• **Record set**:
-- ==== Sys2Proof/Laws/State.lean ====
section
/-! SUPPORT. What each update of the device leaves alone, field by field, and what the accessors read after an update: no later proof
unfolds a record update. -/

namespace Sys2Proof.Machine


@[simp] theorem Dev.setGrove_cycle (d : Dev) (g : Nat) (v : Grove) : (d.setGrove g v).cycle = d.cycle := rfl
@[simp] theorem Dev.setGrove_tick (d : Dev) (g : Nat) (v : Grove) : (d.setGrove g v).tick = d.tick := rfl
@[simp] theorem Dev.setGrove_boot (d : Dev) (g : Nat) (v : Grove) : (d.setGrove g v).boot = d.boot := rfl
@[simp] theorem Dev.setGrove_dict (d : Dev) (g : Nat) (v : Grove) : (d.setGrove g v).dict = d.dict := rfl
@[simp] theorem Dev.setGrove_chans (d : Dev) (g : Nat) (v : Grove) : (d.setGrove g v).chans = d.chans := rfl
@[simp] theorem Dev.setGrove_slots (d : Dev) (g : Nat) (v : Grove) : (d.setGrove g v).slots = d.slots := rfl
@[simp] theorem Dev.setGrove_peers (d : Dev) (g : Nat) (v : Grove) : (d.setGrove g v).peers = d.peers := rfl
@[simp] theorem Dev.setGrove_evt (d : Dev) (g : Nat) (v : Grove) : (d.setGrove g v).evt = d.evt := rfl
@[simp] theorem Dev.setGrove_spares (d : Dev) (g : Nat) (v : Grove) : (d.setGrove g v).spares = d.spares := rfl
@[simp] theorem Dev.setGrove_scale (d : Dev) (g : Nat) (v : Grove) : (d.setGrove g v).scale = d.scale := rfl
@[simp] theorem Dev.setGrove_buf (d : Dev) (g : Nat) (v : Grove) : (d.setGrove g v).buf = d.buf := rfl
@[simp] theorem Dev.setGrove_sw (d : Dev) (g : Nat) (v : Grove) : (d.setGrove g v).sw = d.sw := rfl
@[simp] theorem Dev.setGrove_colls (d : Dev) (g : Nat) (v : Grove) : (d.setGrove g v).colls = d.colls := rfl
@[simp] theorem Dev.setGrove_mem (d : Dev) (g : Nat) (v : Grove) : (d.setGrove g v).mem = d.mem := rfl
@[simp] theorem Dev.setGrove_pace (d : Dev) (g : Nat) (v : Grove) : (d.setGrove g v).pace = d.pace := rfl
@[simp] theorem Dev.setGrove_modes (d : Dev) (g : Nat) (v : Grove) : (d.setGrove g v).modes = d.modes := rfl
@[simp] theorem Dev.setGrove_health (d : Dev) (g : Nat) (v : Grove) : (d.setGrove g v).health = d.health := rfl
@[simp] theorem Dev.setGrove_loads (d : Dev) (g : Nat) (v : Grove) : (d.setGrove g v).loads = d.loads := rfl
@[simp] theorem Dev.setGrove_marks (d : Dev) (g : Nat) (v : Grove) : (d.setGrove g v).marks = d.marks := rfl
@[simp] theorem Dev.setGrove_freeIx (d : Dev) (g : Nat) (v : Grove) : (d.setGrove g v).freeIx = d.freeIx := rfl
@[simp] theorem Dev.setGrove_out (d : Dev) (g : Nat) (v : Grove) : (d.setGrove g v).out = d.out := rfl

@[simp] theorem Dev.setLink_cycle (d : Dev) (n : Nat) (v : Link) : (d.setLink n v).cycle = d.cycle := rfl
@[simp] theorem Dev.setLink_tick (d : Dev) (n : Nat) (v : Link) : (d.setLink n v).tick = d.tick := rfl
@[simp] theorem Dev.setLink_boot (d : Dev) (n : Nat) (v : Link) : (d.setLink n v).boot = d.boot := rfl
@[simp] theorem Dev.setLink_dict (d : Dev) (n : Nat) (v : Link) : (d.setLink n v).dict = d.dict := rfl
@[simp] theorem Dev.setLink_chans (d : Dev) (n : Nat) (v : Link) : (d.setLink n v).chans = d.chans := rfl
@[simp] theorem Dev.setLink_slots (d : Dev) (n : Nat) (v : Link) : (d.setLink n v).slots = d.slots := rfl
@[simp] theorem Dev.setLink_peers (d : Dev) (n : Nat) (v : Link) : (d.setLink n v).peers = d.peers := rfl
@[simp] theorem Dev.setLink_evt (d : Dev) (n : Nat) (v : Link) : (d.setLink n v).evt = d.evt := rfl
@[simp] theorem Dev.setLink_groves (d : Dev) (n : Nat) (v : Link) : (d.setLink n v).groves = d.groves := rfl
@[simp] theorem Dev.setLink_spares (d : Dev) (n : Nat) (v : Link) : (d.setLink n v).spares = d.spares := rfl
@[simp] theorem Dev.setLink_scale (d : Dev) (n : Nat) (v : Link) : (d.setLink n v).scale = d.scale := rfl
@[simp] theorem Dev.setLink_buf (d : Dev) (n : Nat) (v : Link) : (d.setLink n v).buf = d.buf := rfl
@[simp] theorem Dev.setLink_colls (d : Dev) (n : Nat) (v : Link) : (d.setLink n v).colls = d.colls := rfl
@[simp] theorem Dev.setLink_mem (d : Dev) (n : Nat) (v : Link) : (d.setLink n v).mem = d.mem := rfl
@[simp] theorem Dev.setLink_pace (d : Dev) (n : Nat) (v : Link) : (d.setLink n v).pace = d.pace := rfl
@[simp] theorem Dev.setLink_modes (d : Dev) (n : Nat) (v : Link) : (d.setLink n v).modes = d.modes := rfl
@[simp] theorem Dev.setLink_health (d : Dev) (n : Nat) (v : Link) : (d.setLink n v).health = d.health := rfl
@[simp] theorem Dev.setLink_loads (d : Dev) (n : Nat) (v : Link) : (d.setLink n v).loads = d.loads := rfl
@[simp] theorem Dev.setLink_marks (d : Dev) (n : Nat) (v : Link) : (d.setLink n v).marks = d.marks := rfl
@[simp] theorem Dev.setLink_freeIx (d : Dev) (n : Nat) (v : Link) : (d.setLink n v).freeIx = d.freeIx := rfl
@[simp] theorem Dev.setLink_out (d : Dev) (n : Nat) (v : Link) : (d.setLink n v).out = d.out := rfl

@[simp] theorem Dev.setEq_cycle (d : Dev) (n q : Nat) (v : EQueue) : (d.setEq n q v).cycle = d.cycle := rfl
@[simp] theorem Dev.setEq_tick (d : Dev) (n q : Nat) (v : EQueue) : (d.setEq n q v).tick = d.tick := rfl
@[simp] theorem Dev.setEq_boot (d : Dev) (n q : Nat) (v : EQueue) : (d.setEq n q v).boot = d.boot := rfl
@[simp] theorem Dev.setEq_dict (d : Dev) (n q : Nat) (v : EQueue) : (d.setEq n q v).dict = d.dict := rfl
@[simp] theorem Dev.setEq_chans (d : Dev) (n q : Nat) (v : EQueue) : (d.setEq n q v).chans = d.chans := rfl
@[simp] theorem Dev.setEq_slots (d : Dev) (n q : Nat) (v : EQueue) : (d.setEq n q v).slots = d.slots := rfl
@[simp] theorem Dev.setEq_peers (d : Dev) (n q : Nat) (v : EQueue) : (d.setEq n q v).peers = d.peers := rfl
@[simp] theorem Dev.setEq_evt (d : Dev) (n q : Nat) (v : EQueue) : (d.setEq n q v).evt = d.evt := rfl
@[simp] theorem Dev.setEq_groves (d : Dev) (n q : Nat) (v : EQueue) : (d.setEq n q v).groves = d.groves := rfl
@[simp] theorem Dev.setEq_spares (d : Dev) (n q : Nat) (v : EQueue) : (d.setEq n q v).spares = d.spares := rfl
@[simp] theorem Dev.setEq_scale (d : Dev) (n q : Nat) (v : EQueue) : (d.setEq n q v).scale = d.scale := rfl
@[simp] theorem Dev.setEq_buf (d : Dev) (n q : Nat) (v : EQueue) : (d.setEq n q v).buf = d.buf := rfl
@[simp] theorem Dev.setEq_colls (d : Dev) (n q : Nat) (v : EQueue) : (d.setEq n q v).colls = d.colls := rfl
@[simp] theorem Dev.setEq_mem (d : Dev) (n q : Nat) (v : EQueue) : (d.setEq n q v).mem = d.mem := rfl
@[simp] theorem Dev.setEq_pace (d : Dev) (n q : Nat) (v : EQueue) : (d.setEq n q v).pace = d.pace := rfl
@[simp] theorem Dev.setEq_modes (d : Dev) (n q : Nat) (v : EQueue) : (d.setEq n q v).modes = d.modes := rfl
@[simp] theorem Dev.setEq_health (d : Dev) (n q : Nat) (v : EQueue) : (d.setEq n q v).health = d.health := rfl
@[simp] theorem Dev.setEq_loads (d : Dev) (n q : Nat) (v : EQueue) : (d.setEq n q v).loads = d.loads := rfl
@[simp] theorem Dev.setEq_marks (d : Dev) (n q : Nat) (v : EQueue) : (d.setEq n q v).marks = d.marks := rfl
@[simp] theorem Dev.setEq_freeIx (d : Dev) (n q : Nat) (v : EQueue) : (d.setEq n q v).freeIx = d.freeIx := rfl
@[simp] theorem Dev.setEq_out (d : Dev) (n q : Nat) (v : EQueue) : (d.setEq n q v).out = d.out := rfl

@[simp] theorem Dev.setSched_cycle (d : Dev) (n : Nat) (v : Sched) : (d.setSched n v).cycle = d.cycle := rfl
@[simp] theorem Dev.setSched_tick (d : Dev) (n : Nat) (v : Sched) : (d.setSched n v).tick = d.tick := rfl
@[simp] theorem Dev.setSched_boot (d : Dev) (n : Nat) (v : Sched) : (d.setSched n v).boot = d.boot := rfl
@[simp] theorem Dev.setSched_dict (d : Dev) (n : Nat) (v : Sched) : (d.setSched n v).dict = d.dict := rfl
@[simp] theorem Dev.setSched_chans (d : Dev) (n : Nat) (v : Sched) : (d.setSched n v).chans = d.chans := rfl
@[simp] theorem Dev.setSched_slots (d : Dev) (n : Nat) (v : Sched) : (d.setSched n v).slots = d.slots := rfl
@[simp] theorem Dev.setSched_peers (d : Dev) (n : Nat) (v : Sched) : (d.setSched n v).peers = d.peers := rfl
@[simp] theorem Dev.setSched_evt (d : Dev) (n : Nat) (v : Sched) : (d.setSched n v).evt = d.evt := rfl
@[simp] theorem Dev.setSched_groves (d : Dev) (n : Nat) (v : Sched) : (d.setSched n v).groves = d.groves := rfl
@[simp] theorem Dev.setSched_spares (d : Dev) (n : Nat) (v : Sched) : (d.setSched n v).spares = d.spares := rfl
@[simp] theorem Dev.setSched_scale (d : Dev) (n : Nat) (v : Sched) : (d.setSched n v).scale = d.scale := rfl
@[simp] theorem Dev.setSched_buf (d : Dev) (n : Nat) (v : Sched) : (d.setSched n v).buf = d.buf := rfl
@[simp] theorem Dev.setSched_colls (d : Dev) (n : Nat) (v : Sched) : (d.setSched n v).colls = d.colls := rfl
@[simp] theorem Dev.setSched_mem (d : Dev) (n : Nat) (v : Sched) : (d.setSched n v).mem = d.mem := rfl
@[simp] theorem Dev.setSched_pace (d : Dev) (n : Nat) (v : Sched) : (d.setSched n v).pace = d.pace := rfl
@[simp] theorem Dev.setSched_modes (d : Dev) (n : Nat) (v : Sched) : (d.setSched n v).modes = d.modes := rfl
@[simp] theorem Dev.setSched_health (d : Dev) (n : Nat) (v : Sched) : (d.setSched n v).health = d.health := rfl
@[simp] theorem Dev.setSched_loads (d : Dev) (n : Nat) (v : Sched) : (d.setSched n v).loads = d.loads := rfl
@[simp] theorem Dev.setSched_marks (d : Dev) (n : Nat) (v : Sched) : (d.setSched n v).marks = d.marks := rfl
@[simp] theorem Dev.setSched_freeIx (d : Dev) (n : Nat) (v : Sched) : (d.setSched n v).freeIx = d.freeIx := rfl
@[simp] theorem Dev.setSched_out (d : Dev) (n : Nat) (v : Sched) : (d.setSched n v).out = d.out := rfl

• **About this exercise**:
Reproduce only the lines above spanning from the line containing "(d.setSched n v).colls = d.colls := rfl" through the line containing "(d.setSched n v).mem = d.mem := rfl", word for word.

• **Expected output**:
@[simp] theorem Dev.setSched_colls (d : Dev) (n : Nat) (v : Sched) : (d.setSched n v).colls = d.colls := rfl
@[simp] theorem Dev.setSched_mem (d : Dev) (n : Nat) (v : Sched) : (d.setSched n v).mem = d.mem := rfl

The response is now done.